The Problem:Efficiency and optimization are hard – even harder in the cloud.
In a moment of brutal honesty any engineer worth their salt will tell you that performance tuning is more art than science. Engineering and designing systems for optimal performance on hardware was difficult before the cloud. The cloud exacerbates this considerably as the number of options and configurations is exponentially greater. In addition, each of these options comes with a subtle (but crucial) additional variable – cost!
This problem is especially true in the Big Data realm. Many tools and applications long ago moved beyond the typical boundaries of CPU and RAM, and into the realm disk I/O or network constraints. Here, the cloud makes things really interesting by attaching a consumption-based price tag to network throughput and IOPS. As if that weren’t enough, new abstraction layers, services, and pricing are introduced on an on-going basis. Let’s examine the following almost-real-life example.
The Challenge:Optimizing big data for efficiency in the cloud
We leverage ApacheⓇ Spark™ for a number of functions when running data through our pipeline both before and after executing entity resolution. On hardware based architectures we typically have a fixed number of dedicated nodes and we can monitor typical bottlenecks and tune the dials to get the best performance. The number of machines and their existing configurations are fixed.
To measure and improve performance we baseline the job, run it, make some changes, run it again, lather-rinse-repeat. For better or worse, we have a limited set of dials (variables) to adjust between runs. Additionally, each of these incremental experimentation runs doesn’t cost us anything extra from a hardware standpoint.
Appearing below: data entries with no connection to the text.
/-- The save points that the entries of a live-range section give: an entry with a reserved bit set is none, and of two entries of one
stream with one index the first stands (R374, log 8). -/
def savePointOf (e : BitVec 256) : Option SavePoint :=
  if fieldNat e.toNat 9 39 ≠ 0 then none
  else some { lead := bitNat e.toNat 8, index := BitVec.ofNat 8 e.toNat, vlive := BitVec.ofNat 128 (fieldNat e.toNat 128 128),
              klive := BitVec.ofNat 48 (fieldNat e.toNat 80 48), interval := BitVec.ofNat 32 (fieldNat e.toNat 48 32) }

def CodeObj.savepoints (c : CodeObj) : List SavePoint :=
  c.live.foldl (fun ps e => match savePointOf e with
    | some p => if ps.any fun q => q.lead == p.lead && q.index == p.index then ps else ps ++ [p]
    | none => ps) []

/-- Settle: each gang ends and each launch completes at most once, each launch fails at most once. -/
def State.settle (s : State) : State := s.settleFor (s.gangs.length + 2 * s.launches.length + 1)

/-- The pair gang of a gang. -/
def State.peerOf (s : State) (g : Nat) : Option Nat :=
  match s.gang g with
  | some gg => gg.pair.map PairState.peer
  | none => none

/-- A gang ends in error, and with it its launch (R377, R378, R401). -/
def State.endGang (s : State) (g : Nat) (e : Ending) : State :=
  match s.gang g with
  | none => s
  | some gg => (s.failLaunch gg.seq e).settle

/-- A gang ends by a fault (R42). -/
def State.endByFault (s : State) (g : Nat) (c : FaultCode) : State := s.endGang g { kind := 3, fault := c.num }

/-- The tiles of a gang that hold dirty sub-blocks. -/
def Gang.dirtyTiles (g : Gang) : List (Nat × Tile) :=
  g.handles.filterMap fun e => match e.2 with
    | .tile t => if t.dirtySubs.isEmpty then none else some (e.1, t)
    | .accord _ _ => none

/-- The control plane as it writes for a gang. -/
def controlOf (g : Nat) : Actor := .op 0 { gang := g, crew := 0 }

/-- Dry down every tile of a gang (R289, R290). -/
def State.dryGang (s : State) (a : Actor) (ts : List (Nat × Tile)) : Except Tr State :=
  match ts with
  | [] => .ok s
  | (_, t) :: ts => do
    let ws ← s.dryAll t t.dirtySubs
    (s.dryDown a t t.dirtySubs ws).dryGang a ts

/-- Whether every context of a gang has exited. -/
def State.allExited (s : State) (g : Nat) : Bool :=
  (s.waves.all fun e => e.1.gang != g || e.2.ended) && (s.leads.all fun e => e.1.gang != g || e.2.exited)

/-- The unit of a sub-block's drydown: the CRC of its area bytes with the address (R393). -/
def State.dryUnit (s : State) (op : Option Nat) (crew : Nat) (t : Tile) (i : Nat) (ws : List (Nat × List Byte)) : PairUnit :=
  let at_ := t.bound.getD 0 + i * t.area
  { key := [0, at_], op, crew, sig := crcFrom (crc64 (toBytes 8 at_)) (memReads t.data (i * t.area) (t.used i)), writes := ws,
    bad := s.dryPoison t (t.bound.getD 0) i, chunk := none }

/-- A gang whose contexts have all exited ends with success: drydown and freeing first, then the count towards its launch
(R290, R377, R378). A drydown that a page forbids ends it with element_access, and one whose page is away waits (R289). In a pair the drydowns are units of
work, compared before they are written (R393), and both gangs end together (R389). -/
def State.endIfDone (s : State) (g : Nat) : State :=
  match s.gang g with
  | none => s
  | some gg =>
    if !gg.state.live || !s.allExited g then s
    else
      let finish (s : State) : State :=
        let seq := gg.seq
        ((s.dropGang g).modLaunch seq fun l => { l with endedOk := l.endedOk + 1 }).settle
      match gg.pair with
      | none =>
        match s.dryGang (controlOf g) gg.dirtyTiles with
        | .ok s => finish s
        | .error (.away _) => s
        | .error _ => s.endByFault g .elementAccess
      | some p =>
        match gg.dirtyTiles with
        | [] =>
          match s.gang p.peer with
          | none => s
          | some h =>
            if p.units.isEmpty && (h.pair.map fun q => q.units.isEmpty).getD true && s.allExited p.peer && h.dirtyTiles.isEmpty then
              ((((s.dropGang g).dropGang p.peer).modLaunch gg.seq fun l => { l with endedOk := l.endedOk + 2 })).settle
            else s
        | (h, t) :: _ =>
          let i := t.dirtySubs.headD 0
          match s.dryWrites t (t.bound.getD 0) i with
          | .ok ws =>
            let u := s.dryUnit none 0 t i ws
            s.setGang g { gg with handles := tabSet gg.handles h (.tile (t.clean [i])),
                                  pair := some { p with units := p.units ++ [u] } }
          | .error (.away _) => s
          | .error _ => s.endByFault g .elementAccess

end Sys2Proof.Machine
end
We recently transitioned this particular data processing engine to AWS atop Elastic MapReduce. Immediately upon moving a workload to AWS one is confronted with a dizzying array of options for implementation. Which size instances to use? Local storage, or EBS? IOPS provisioned or Magnetic drives? How much network throughput? Are the costs for the larger instances worth it for the extra network throughput? Fewer larger machines, or more smaller machines? Rewrite the job to leverage spot pricing, or maintain fixed cluster sizes? (sidenote: spot pricing is AWESOME, use it).
For this relatively benign and simple test case, we are immediately confronted with 56 different test scenarios we would need to run. This was after limiting our variables to only 7 instance types (of the 39 or so available at this writing), 4 cluster sizes (4,8,12,16), and 2 data storage options (local/ephemeral vs. EBS). This test scenario begins to get untenable once you start considering things like IOPS provisioning, magnetic drives vs. SSD, evaluations of network throughput, and putting dollar signs in front of everything.
It’s truly dizzying and a problem only a select few people truly enjoy spending their time solving. Fewer still are qualified to do so. The position requires an unusual mix of software development (understanding the inner workings and limitations of the application), systems engineering (understanding the inner workings and limitations of the environment) and financial modeling (how do you get the most bang for your buck).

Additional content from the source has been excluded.